Cauchy is a newly proposed embedded feature selection method. Next, we will introduce the Cauchy non-convex sparse regularization model in detail.

3.3. Cauchy non-convex sparse regularization model

The general mathematical model of the embedded feature selection method based on sparse regularization is as follows:

$\begin{array}{ll}\underset{\mathbf{w}}{min}\frac{1}{2}\parallel \mathbf{y}-\mathbf{X}\mathbf{w}{\parallel }_2^2+\lambda P\left(\mathbf{w}\right)& (1)\end{array}$

where $\mathbf{X}={\left({\mathbf{x}}_1,{\mathbf{x}}_2,\cdots ,{\mathbf{x}}_N\right)}^{\mathrm{T}}\in R^{N\times P}$ denotes the sample matrix, $N$ is the total number of samples, and $P$ is the feature dimension of one sample. $\mathbf{w}={\left(w_1,w_2,\cdots ,w_P\right)}^T\in R^P$ is the model regression coefficient vector, which represents the weight magnitude of the features. $\mathbf{y}={\left(y_1,y_2,\cdots ,y_N\right)}^T\in R^N$ denotes the sample labels, and $y_i\in \left\{-1,1\right\}$. $\parallel •{\parallel }_2^2$ denotes the square of the $l_2$ norm, and $\lambda >0$ denotes the regularization parameter.
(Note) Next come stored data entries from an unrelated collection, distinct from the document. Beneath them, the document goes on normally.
/-- A frame's first primitive adds no event, and a plan of bare primitives none before them. -/
theorem controller_prim_addsAtMostOne {s t : State} (h : controller false s = .next t) : AddsAtMostOne s t := by
  obtain ⟨-, ⟨p, ps, -, rfl⟩ | ⟨-, ⟨w, u, hp, ⟨hw, -⟩ | ⟨-, rfl⟩⟩ | ⟨ps, u, hp, rfl⟩ | hp⟩⟩ := controller_next h
  · exact applyPrim_addsAtMostOne { s with rest := ps } p
  · cases hw
  · exact plan_addsAtMostOne (u := u) (by rw [hp]; rfl)
  · obtain ⟨-, rfl, rfl⟩ | ⟨-, rfl, rfl⟩ | ⟨-, rfl, rfl⟩ := plan_prims hp
    all_goals exact .of_events_cons (setLine_events _ _ _)
  · exact plan_addsAtMostOne (by rw [hp]; rfl)

theorem unlisted_addsAtMostOne {s t : State} (hturns : s.turns = []) (h : step s = .next t) : AddsAtMostOne s t := by
  have hevents : (takeTurn s).2.trace = s.trace := takeTurn_keeps State.trace (fun _ _ _ => rfl) s
  have hmove : AddsAtMostOne (takeTurn s).2 t := by
    obtain hprim | ⟨c, hadc⟩ := takeTurn_unlisted_cases hturns
    · rw [step, hprim] at h
      exact controller_prim_addsAtMostOne h
    · rw [step, hadc] at h
      cases h
      exact .of_events_eq (adcComplete_keeps State.events (fun _ _ => rfl) c _)
  rwa [AddsAtMostOne, hevents] at hmove

/-- Settles O23: after a frame's first primitive the other hundred steps settle it, and settled it is the frame sent
whole. -/
theorem onePrimitiveAtATimeIsTheWholeFrame : Obligations.OnePrimitiveAtATimeIsTheWholeFrame := by
  intro s w ts
  refine ⟨fun hrun hrest hfetch => ?_, fun hrun hrest hfetch hturns hbusy => ?_, fun t => unlisted_addsAtMostOne⟩
  · obtain ⟨u, hplan⟩ := fetch_eq_some hfetch
    exact frame_by_listed_prims hrun hrest hplan ts
  · obtain ⟨u, hplan⟩ := fetch_eq_some hfetch
    exact frame_by_unlisted_prims hrun hrest hplan hturns hbusy

end Sys2Proof.Machine

/-! The ADC port and the sampler, statement by statement (spec/42_voltage_sampler.md R150 to R156). -/

namespace Sys2Proof.Machine

/-- Settles O27: each writes its one field and records its event. -/
theorem adcEnableAndSelectSetTheirState : Obligations.AdcEnableAndSelectSetTheirState := fun _ => ⟨rfl, rfl⟩

theorem step_adc_completes {s : State} {code : Nat} {ts : List Turn} (ht : s.turns = .adc code :: ts)
    (hbusy : s.adcBusy = true) (hcode : code ≤ s.cfg.maxCode) :
    step s = .next { s with turns := ts, adcResult := code, adcDone := true, adcBusy := false } := by
  rw [step_adc ht, adcComplete_of_busy code (s := { s with turns := ts }) hbusy]
  simp only [adcCode_of_le hcode]

/-- Settles O28: the ADC's turn is its completion, whose code is reduced to its width. -/
theorem adcCompletesOnlyAConversionInFlight : Obligations.AdcCompletesOnlyAConversionInFlight := by
  intro s code ts ht
  have hstep := step_adc ht
  refine ⟨step_adc_completes ht, fun hbusy => ?_, fun hbusy => ?_⟩
  · rw [hstep, adcComplete_of_busy code (s := { s with turns := ts }) hbusy]
    rfl
  · rw [hstep, adcComplete_of_not_busy code (s := { s with turns := ts }) hbusy]

/-- A statement of SampleAverageVcc that is one primitive or computation. -/
theorem step_sampler {s t : State} {st : SamplerStep} {n : Nat} {c : Caller} {ts : List Turn}
    (h : atStatement s = true) (ht : s.turns = .run :: ts) (hcp : s.cp = .sampler st n c)
    (hp : samplerPlan st n c { s with turns := ts } = .act t) : step s = .next t :=
  step_act h ht (by simpa only [cpPlan, hcp] using hp)

/-- AdcPoll with the flag clear. -/
theorem step_poll_unset {s : State} {n : Nat} {c : Caller} {ts : List Turn} (h : atStatement s = true)
    (ht : s.turns = .run :: ts) (hcp : s.cp = .sampler .poll n c) (hd : s.adcDone = false) :
    step s = .next { s with turns := ts, events := .adcPoll false :: s.events } :=
  step_act h ht (cpPlan_poll_clear (s := { s with turns := ts }) hcp hd)

/-- AdcPoll with the flag set. -/
theorem step_poll_set {s : State} {n : Nat} {c : Caller} {ts : List Turn} (h : atStatement s = true)
    (ht : s.turns = .run :: ts) (hcp : s.cp = .sampler .poll n c) (hd : s.adcDone = true) :
    step s = .next { s with turns := ts, events := .adcPoll true :: s.events, cp := .sampler .clearDone n c } :=
  step_sampler h ht hcp (by simp only [samplerPlan, adcPoll, record, hd, if_true])

/-- Settles O30: each is the plan of its control point, the poll's by the flag. -/
theorem conversionStartsPollsClearsAndReads : Obligations.ConversionStartsPollsClearsAndReads := by
  intro s n c ts h ht
  exact ⟨fun hcp => step_sampler h ht hcp rfl, step_poll_unset h ht, step_poll_set h ht,
    fun hcp => step_sampler h ht hcp rfl, fun hcp => step_sampler h ht hcp rfl⟩

/-- The wait after a sample, and the loop's test (R154). -/
theorem step_settle {s : State} {n : Nat} {c : Caller} {ts : List Turn} (h : atStatement s = true)
    (ht : s.turns = .run :: ts) (hcp : s.cp = .sampler .settle n c) :
    step s = .next
      { s with
        turns := ts
        n := if s.n < n then s.n + 1 else s.n
        cp := .sampler (if s.n < n then .start else .average) n c
        events := .delay s.cfg.tSample :: s.events } := by
  refine step_sampler h ht hcp ?_
  by_cases hn : s.n < n
  · simp only [samplerPlan, hn, if_true]
    rfl
  · simp only [samplerPlan, hn, if_false]
    rfl

/-- AdcConvertOne with the ADC completing after one unsuccessful poll (R153). -/
theorem runSteps_convert {s : State} {n : Nat} {c : Caller} {code : Nat} {ts : List Turn} (k : Nat)
    (h : atStatement s = true)
    (ht : s.turns = .run :: .run :: .adc code :: .run :: .run :: .run :: ts) (hcp : s.cp = .sampler .start n c)
    (hd : s.adcDone = false) (hcode : code ≤ s.cfg.maxCode) :
    runSteps (k + 6) s =
      runSteps k
        { s with
          turns := ts
          adcBusy := false
          adcDone := false
          adcResult := code
          sample := code
          cp := .sampler .accumulate n c
          events := [.adcRead code, .adcClearDone, .adcPoll true, .adcPoll false, .adcStart] ++ s.events } := by
  refine Eq.trans (runSteps_succ (k + 5) (step_sampler h ht hcp rfl)) ?_
  refine Eq.trans (runSteps_succ (k + 4) (step_poll_unset h rfl rfl hd)) ?_
  refine Eq.trans (runSteps_succ (k + 3) (step_adc_completes rfl rfl hcode)) ?_
  refine Eq.trans (runSteps_succ (k + 2) (step_poll_set h rfl rfl rfl)) ?_
  refine Eq.trans (runSteps_succ (k + 1) (step_sampler h rfl rfl rfl)) ?_
  exact runSteps_succ k (step_sampler h rfl rfl rfl)

/-- Settles O32: one conversion, and the loop's statements after it. -/
theorem oneSampleIsAddedToTheSum : Obligations.OneSampleIsAddedToTheSum := by
  intro s n c code h hcp hd hcode
  refine Eq.trans (runSteps_convert 2 h rfl hcp hd hcode) ?_
  refine Eq.trans (runSteps_succ 1 (step_sampler h rfl rfl rfl)) ?_
  exact runSteps_succ 0 (step_settle h rfl rfl)

/-- Settles O22: the count decides between the refusal and the selection; the numbers for ten bits are arithmetic. -/
theorem sampleCountOutsideItsRangeIsRefused : Obligations.SampleCountOutsideItsRangeIsRefused := by
  intro s n c ts h hcp ht
  refine ⟨fun hbits => ?_, fun hn => ?_, fun hn => ?_⟩
  · simp [Config.maxSamples, Config.maxCode, hbits]
  · have hout : ¬ (1 ≤ n ∧ n ≤ s.cfg.maxSamples) := by omega
    rw [step_atStatement h ht]
    simp only [cpPlan, hcp, samplerPlan, hout, if_false]
  · exact step_sampler h ht hcp (if_pos hn)

/-- Settles O33: the quotients fit the registers, so nothing but the truncation is lost; an average of 0 is the
fault. -/
theorem averageAndScaleTruncateOrFault : Obligations.AverageAndScaleTruncateOrFault := by
  intro s n c ts h ht
  refine ⟨fun hcp _ => ⟨_, step_sampler h ht hcp rfl, ?_, rfl⟩, fun hcp ha => ?_, fun hcp ha => ?_⟩
  · show (BitVec.ofNat 32 (s.acc.toNat / n)).toNat = s.acc.toNat / n
    rw [BitVec.toNat_ofNat]
    exact Nat.mod_eq_of_lt ((Nat.div_le_self _ _).trans_lt s.acc.isLt)
  · have hplan : samplerPlan .scale n c { s with turns := ts } =
        .act { s with turns := ts, vccScaled := s.cfg.kCal / s.avg, cp := .formatVoltage c } := by
      simp only [samplerPlan, scaleVcc, ha, if_false]
    exact ⟨_, step_sampler h ht hcp hplan, BitVec.toNat_udiv .., rfl⟩
  · refine step_sampler h ht hcp ?_
    simp only [samplerPlan, scaleVcc, ha, if_true]
    rfl

end Sys2Proof.Machine

/-! The formatters' digits (spec/42_voltage_sampler.md R157, spec/43_temperature_formatter.md R180 to R187). -/

namespace Sys2Proof.Machine

@[simp] theorem toNat_ofNat_digit (x : Nat) : (BitVec.ofNat 8 (x % 10)).toNat = x % 10 := by
  rw [BitVec.toNat_ofNat]
  omega

theorem topDigit_mod10_toNat (q : Nat) : (topDigit .mod10 q).toNat = q % 10 := toNat_ofNat_digit q

theorem topDigit_raw_toNat (q : Nat) : (topDigit .raw q).toNat = q % 256 := by
  rw [topDigit, BitVec.toNat_ofNat]
  omega

/-- A top digit below ten is the same in both modes. -/
theorem topDigit_of_lt (m : TopDigitMode) {q : Nat} (h : q < 10) : (topDigit m q).toNat = q := by
  cases m with
  | mod10 => rw [topDigit_mod10_toNat]; omega
  | raw => rw [topDigit_raw_toNat]; omega

/-- Settles O34: each digit is the value's, the first reduced by the mode. -/
theorem voltageDigitsAreTheValuesDigits : Obligations.VoltageDigitsAreTheValuesDigits := by
  intro s
  have h1 : (voltageDigits s.cfg.topDigit s.vccScaled).p1.toNat = s.vccScaled.toNat / 100 % 10 := toNat_ofNat_digit _
  have h2 : (voltageDigits s.cfg.topDigit s.vccScaled).p2.toNat = s.vccScaled.toNat / 10 % 10 := toNat_ofNat_digit _
  have h3 : (voltageDigits s.cfg.topDigit s.vccScaled).p3.toNat = s.vccScaled.toNat % 10 := toNat_ofNat_digit _
  simp only [formatVoltage, h1, h2, h3]
  refine ⟨by omega, by omega, by omega, by omega, fun hm => ?_, fun hm => ?_, rfl⟩
  · rw [voltageDigits, hm, topDigit_mod10_toNat]
  · rw [voltageDigits, hm, topDigit_raw_toNat]

/-! The temperature's layouts. -/

theorem two_pow_cast (k : Nat) : (2 : Int) ^ k = ((2 ^ k : Nat) : Int) := by push_cast; rfl

/-- A non-negative reading below some degrees has an integer part below them. -/
theorem tempInteger_lt {k : Nat} {r : Int} {x : Nat} (h0 : 0 ≤ r) (h : r < x * 2 ^ k) : tempInteger k r < x := by
  rw [two_pow_cast] at h
  rw [tempInteger_eq_div, Nat.div_lt_iff_lt_mul (Nat.two_pow_pos k)]
  have hcast : ((x * 2 ^ k : Nat) : Int) = x * ((2 ^ k : Nat) : Int) := Int.natCast_mul x (2 ^ k)
  omega

theorem tempInteger_ge {k : Nat} {r : Int} {x : Nat} (h : x * 2 ^ k ≤ r) : x ≤ tempInteger k r := by
  rw [two_pow_cast] at h
  rw [tempInteger_eq_div, Nat.le_div_iff_mul_le (Nat.two_pow_pos k)]
  have hcast : ((x * 2 ^ k : Nat) : Int) = x * ((2 ^ k : Nat) : Int) := Int.natCast_mul x (2 ^ k)
  omega

theorem formatTemperature_negative (k : Nat) (m : TopDigitMode) {r : Int} (h : r < 0) :
    formatTemperature k m r = .unsupported := by
  rw [formatTemperature, if_pos h]

/-- Settles O35: the integer part and the hundredths are both below 100, so that two digits hold each. -/
theorem temperatureBelowHundredLayout : Obligations.TemperatureBelowHundredLayout := by
  intro k m r
  refine ⟨formatTemperature_negative k m, fun h0 hlt => ?_⟩
  have hint : tempInteger k r < 100 := tempInteger_lt h0 (by exact_mod_cast hlt)
  have hdec : tempDecimals k r 100 < 100 := tempDecimals_lt k r (by decide)
  refine ⟨tempDigitsLow k r, formatTemperature_low m h0 hint, ?_⟩
  have hp0 : (tempDigitsLow k r).p0.toNat = tempInteger k r / 10 := by
    rw [tempDigitsLow, BitVec.toNat_ofNat]
    omega
  have hp1 : (tempDigitsLow k r).p1.toNat = tempInteger k r % 10 := toNat_ofNat_digit _
  have hp2 : (tempDigitsLow k r).p2.toNat = tempDecimals k r 100 / 10 := by
    rw [tempDigitsLow, BitVec.toNat_ofNat]
    omega
  have hp3 : (tempDigitsLow k r).p3.toNat = tempDecimals k r 100 % 10 := toNat_ofNat_digit _
  rw [← tempInteger_eq_div]
  exact ⟨by omega, by omega, by omega, by omega, by omega, tempDigitsLow_fraction k r⟩

/-- Settles O36: tens and ones of the integer part are digits, the tenths are below ten, and the hundreds are reduced
by the mode. -/
theorem temperatureFromHundredLayout : Obligations.TemperatureFromHundredLayout := by
  intro k m r hle
  have hint : 100 ≤ tempInteger k r := tempInteger_ge (by exact_mod_cast hle)
  have h0 : 0 ≤ r := le_trans (by positivity) hle
  have hdec : tempDecimals k r 10 < 10 := tempDecimals_lt k r (by decide)
  refine ⟨tempDigitsHigh k m r, formatTemperature_high m h0 hint, ?_⟩
  have hp1 : (tempDigitsHigh k m r).p1.toNat = tempInteger k r / 10 % 10 := toNat_ofNat_digit _
  have hp2 : (tempDigitsHigh k m r).p2.toNat = tempInteger k r % 10 := toNat_ofNat_digit _
  have hp3 : (tempDigitsHigh k m r).p3.toNat = tempDecimals k r 10 := tempDigitsHigh_fraction k m r
  rw [← tempInteger_eq_div]
  refine ⟨by omega, by omega, by omega, by omega, hp3, fun hm => ?_, fun hm => ?_, fun hlt => ?_⟩
  · rw [tempDigitsHigh, hm, topDigit_mod10_toNat]
  · rw [tempDigitsHigh, hm, topDigit_raw_toNat]
  · have hsmall : tempInteger k r < 1000 := tempInteger_lt h0 (by exact_mod_cast hlt)
    exact topDigit_of_lt m (by omega)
The first term of Eq. (1) is the data fidelity term and the second term is the penalty term. $P\left(\mathbf{w}\right)$ is a function of the coefficient vector $\mathbf{w}$, which penalizes or constraints $\mathbf{w}$. During model training, some regression coefficients in $\mathbf{w}$ are compressed to zero by $P\left(\mathbf{w}\right)$. The features corresponding to a coefficient of zero will not work in the model fit. Therefore, sparse regularization models can simultaneously achieve feature selection and classification. When $P\left(\mathbf{w}\right)$ takes a different penalty function, the model will obtain solutions with different structures.

LASSO is a biased convex sparse model, and its specific mathematical model is as follows (Zhang et al., 2022).

$\begin{array}{ll}\underset{w}{w=argmin}\frac{1}{2}\parallel \mathbf{y}-\mathbf{X}w{\parallel }_2^2+\lambda \parallel w{\parallel }_1& (2)\end{array}$

where $P\left(w\right)=\parallel w{\parallel }_1={\displaystyle \sum _{i=1}^P}\left|w_i\right|$, $\parallel •{\parallel }_1$ denotes the $l_1$ norm, $\left|w_i\right|$ denotes the absolute value of $w_i$. The LASSO model penalizes all components of the regression coefficients to the same extent, which results in a biased estimation. Similarly, gLASSO (Zhang et al., 2020) and sgLASSO (Jiao et al., 2018) are also biased convex sparse models.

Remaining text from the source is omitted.